Cynical, I know; but.....

Philip, off to the Great Wen for the day.

Sunday, August 01, 2004

Some energy home truths for your MP and for those puritan pundits of FoE .....

South Africa confirms plans for nuclear power development, including a 10-year Research and Development programme for a pebble bed reactor;

Ontario is to build a new nuclear power station, probably on the Great Lakes;

In the US, 25 nuclear power plants have received a licence extension from 40 to 60 years; further plants are now applying for extensions;

It is possible that Scotland is to have a new nuclear power station;

In Europe, despite all the hype about so-called 'renewables', the latest figures show that the power-mix remains essentially unchanged at 52% fossil fuels; 32% nuclear; 11% hydroelectric; and 5% (about which we witter on all the time) the rest;

UNICE calculates that electricity prices in the UK will have to rise by 20% if the British government pursues its current windy energy policies.....

And then, as Dr. John Etherington trenchantly points out:

"If we achieved (say) 10% of electricity from wind, and because power stations give only a third of our total CO2 emission, the reduction of the UK total emission would be a little over 2%.

The UK is responsible for about 2.6% of world CO2 emission so the reduction of emission by UK wind power would be considerably less than one thousandth (0.1%) of the global total.

There is no possibility that the saving of CO2 emission by UK wind power could measurably alter world atmospheric CO2 concentration, let alone reduce it by one third or more, which the climate modellers say we need to do, to make a difference.

Even if they quibble with the detail of the figures, it appears ... impossible to 'force' the wind power saving of CO2 to any level which could have a significant effect. This is the crux of the matter."

And John's case is underpinned by the economics that are discussed in 'The Renewables Obligation - a subsidy on windpower' (BBC iCan); see also Wind-Farm.org.

[EnviroSpin's good mate from Downunder, Barry Hearn, has now further refined John's calculations as follows:

"The statement: 'The UK is responsible for about 2.6% of world CO2 emission so the reduction of emission by UK wind power would be considerably less than one thousandth (0.1%) of the global total.....'

This presumably refers to anthropogenic CO2 emissions. This 2.6% would appear ~one order of magnitude greater than the UK's actual contribution to global total CO2 emission since humanity generates (liberates) ~4% of the total global carbon cycle.

I would submit that the UK's contribution is about 0.25% and so a potential reduction from wind power something less than one ten-thousandth (0.01%) of total emissions and that this is an important distinction."

Hat tip, as always, to Barry, who appears to have read this blog in Queensland just 1 minute after it was posted here in the UK on an American server! Such is our wonderful virtual world!]

Moreover, John's figures do not take account of the fact that, over the next 20 years or so, the British percentage use of global power will fall markedly as energy demand rises exponentially in China, India, and the developing world in general.

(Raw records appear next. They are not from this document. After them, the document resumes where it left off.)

/-- A change of the hidden parts a number allows. -/
theorem Frame.mk' {m : Nat} {a u : State} {clk_ : Clock} {nv_ : Nonvol} {power_ : Power} {panel_ : Panel} {boot_ : Boot}
    {sec_ : Security} {mbx_ : Mbx} {hist_ : Hist} {i2c_ : I2cPort} {safe_ : Safe} {strs_ : List Str} {traces_ : List Trace}
    {dies_ : List Die} {thermal_ : Thermal} {ledger_ : Ledger} {upd_ : Upd} {can_ : List CanBus} {chans_ : List Chan}
    {blk_ : Block} {coll_ : Collector} {time_ : TimeSt} {pouts_ : List POut} {caps_ : List CapIn} {free_ : Nat} {out_ : List Out}
    (h : Frame m a u) (h_clk : m.testBit 1 = true ∨ clk_ = u.clk := by first | exact .inr rfl | exact .inl (by decide +kernel))
      (h_nv : m.testBit 3 = true ∨ nv_ = u.nv := by first | exact .inr rfl | exact .inl (by decide +kernel))
      (h_power : m.testBit 4 = true ∨ power_ = u.power := by first | exact .inr rfl | exact .inl (by decide +kernel))
      (h_panel : m.testBit 5 = true ∨ panel_ = u.panel := by first | exact .inr rfl | exact .inl (by decide +kernel))
      (h_boot : m.testBit 6 = true ∨ boot_ = u.boot := by first | exact .inr rfl | exact .inl (by decide +kernel))
      (h_sec : m.testBit 7 = true ∨ sec_ = u.sec := by first | exact .inr rfl | exact .inl (by decide +kernel))
      (h_mbx : m.testBit 8 = true ∨ mbx_ = u.mbx := by first | exact .inr rfl | exact .inl (by decide +kernel))
      (h_hist : m.testBit 9 = true ∨ hist_ = u.hist := by first | exact .inr rfl | exact .inl (by decide +kernel))
      (h_i2c : m.testBit 10 = true ∨ i2c_ = u.i2c := by first | exact .inr rfl | exact .inl (by decide +kernel))
      (h_safe : m.testBit 11 = true ∨ safe_ = u.safe := by first | exact .inr rfl | exact .inl (by decide +kernel))
      (h_strs : m.testBit 12 = true ∨ strs_ = u.strs := by first | exact .inr rfl | exact .inl (by decide +kernel))
      (h_traces : m.testBit 13 = true ∨ traces_ = u.traces := by first | exact .inr rfl | exact .inl (by decide +kernel))
      (h_dies : m.testBit 14 = true ∨ dies_ = u.dies := by first | exact .inr rfl | exact .inl (by decide +kernel))
      (h_thermal : m.testBit 15 = true ∨ thermal_ = u.thermal := by first | exact .inr rfl | exact .inl (by decide +kernel))
      (h_ledger : m.testBit 16 = true ∨ ledger_ = u.ledger := by first | exact .inr rfl | exact .inl (by decide +kernel))
      (h_upd : m.testBit 17 = true ∨ upd_ = u.upd := by first | exact .inr rfl | exact .inl (by decide +kernel))
      (h_can : m.testBit 18 = true ∨ can_ = u.can := by first | exact .inr rfl | exact .inl (by decide +kernel))
      (h_chans : m.testBit 19 = true ∨ chans_ = u.chans := by first | exact .inr rfl | exact .inl (by decide +kernel))
      (h_blk : m.testBit 20 = true ∨ blk_ = u.blk := by first | exact .inr rfl | exact .inl (by decide +kernel))
      (h_coll : m.testBit 21 = true ∨ coll_ = u.coll := by first | exact .inr rfl | exact .inl (by decide +kernel))
      (h_time : m.testBit 22 = true ∨ time_ = u.time := by first | exact .inr rfl | exact .inl (by decide +kernel))
      (h_pouts : m.testBit 23 = true ∨ pouts_ = u.pouts := by first | exact .inr rfl | exact .inl (by decide +kernel))
      (h_caps : m.testBit 24 = true ∨ caps_ = u.caps := by first | exact .inr rfl | exact .inl (by decide +kernel))
      (h_free : m.testBit 25 = true ∨ free_ = u.free := by first | exact .inr rfl | exact .inl (by decide +kernel))
      (h_out : m.testBit 26 = true ∨ out_ = u.out := by first | exact .inr rfl | exact .inl (by decide +kernel)) :
    Frame m a { u with
      clk := clk_, nv := nv_, power := power_, panel := panel_, boot := boot_, sec := sec_, mbx := mbx_,
      hist := hist_, i2c := i2c_, safe := safe_, strs := strs_, traces := traces_, dies := dies_, thermal := thermal_,
      ledger := ledger_, upd := upd_, can := can_, chans := chans_, blk := blk_, coll := coll_, time := time_, pouts := pouts_,
      caps := caps_, free := free_, out := out_ } :=
  h.trans ⟨rfl, .inr rfl, fun _ _ => rfl, h_clk, h_nv, h_power, h_panel, h_boot, h_sec, h_mbx, h_hist, h_i2c, h_safe, h_strs,
    h_traces, h_dies, h_thermal, h_ledger, h_upd, h_can, h_chans, h_blk, h_coll, h_time, h_pouts, h_caps, h_free, h_out⟩

/-- A change of the registers. -/
theorem Frame.objs' {m : Nat} {a u : State} (h : Frame m a u) (o : Store) (ho : ∀ k, hit m k = false → o.get? k = u.objs.get? k) :
    Frame m a { u with objs := o } :=
  h.trans ⟨rfl, .inr rfl, ho, .inr rfl, .inr rfl, .inr rfl, .inr rfl, .inr rfl, .inr rfl, .inr rfl, .inr rfl, .inr rfl,
    .inr rfl, .inr rfl, .inr rfl, .inr rfl, .inr rfl, .inr rfl, .inr rfl, .inr rfl, .inr rfl, .inr rfl, .inr rfl, .inr rfl,
    .inr rfl, .inr rfl, .inr rfl, .inr rfl⟩

/-- Any change of the registers, where the number allows every one. -/
theorem Frame.any {m : Nat} {a u : State} (h : Frame m a u) (o : Store) (hm : m.testBit 2 = true := by decide +kernel) :
    Frame m a { u with objs := o } :=
  h.objs' o fun k e => by simp [hit, hm] at e

theorem Area.covers_key (f : Fld) (i x : Nat) : f.area.covers (f.key i x) = true := by
  by_cases hs : f.stride = 0
  · simp [Area.covers, Fld.area, Fld.key, hs]
  · simp [Area.covers, Fld.area, Fld.key, hs]

theorem codeArea_code {f : Fld} (h : f.code ≠ 0) : codeArea f.code = f.area := by
  unfold Fld.code at h ⊢
  cases e : (Nat.ble f.pos 65535 && Nat.ble f.stride 65535) with
  | false => rw [e] at h; exact absurd rfl h
  | true =>
    simp only [Bool.and_eq_true, Nat.ble_eq] at e
    simp only [cond_true, codeArea, Fld.area, Area.mk.injEq, and_true]
    omega

theorem hit_of_hasFld {m : Nat} {f : Fld} (h : hasFld m f = true) (i x : Nat) : hit m (f.key i x) = true := by
  simp only [hasFld, Bool.or_eq_true] at h
  simp only [hit, Bool.or_eq_true, List.any_eq_true, Bool.and_eq_true]
  rcases h with h | h
  · exact .inl (.inl h)
  · cases e : Nat.beq (regTree.find f.code) 0 with
    | true => rw [e] at h; exact absurd h Bool.false_ne_true
    | false =>
      rw [e] at h
      simp only [cond_false, Bool.and_eq_true, Bool.not_eq_true'] at h
      have hc : f.code ≠ 0 := fun c => by rw [c] at h; exact absurd h.2 (by decide)
      have hb : regTree.find f.code ≠ 0 := fun c => by rw [c] at e; exact absurd e (by decide)
      exact .inl (.inr ⟨_, Tree.find_mem _ _ hb, h.1, by rw [codeArea_code hc]; exact Area.covers_key f i x⟩)

theorem hit_of_whole {m o : Nat} (h : (wholeObjs.any fun p => m.testBit p.2 && Nat.beq p.1 o) = true) {k : Key} (e : k.obj = o) :
    hit m k = true := by
  simp only [hit, Bool.or_eq_true, List.any_eq_true, Bool.and_eq_true] at h ⊢
  obtain ⟨p, hp, h1, h2⟩ := h
  exact .inr ⟨p, hp, h1, by simp [Area.covers, Area.whole, e, Nat.eq_of_beq_eq_true h2]⟩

In other words, wind power in the UK will do absolutely nothing whatsoever about climate change! What a waste of our finest landscapes.

A Green spokesperson was recently reported as calling the ordinary folk who did not support wind power idiots and NIMBYs.

In the light of the above facts, I feel that there is no need to stoop to any reply.....

And meanwhile, the ever-pious and world-lecturing UK stars once again: 'U.K. will miss 2010 carbon-emissions target, Cambridge says' (Bloomberg, July 29). Well, well! Now there's a surprise!

Philip, increasingly ready to come out fighting against the nonsensical policies being developed around the great myth of 'global warming'. Coffee on the patio?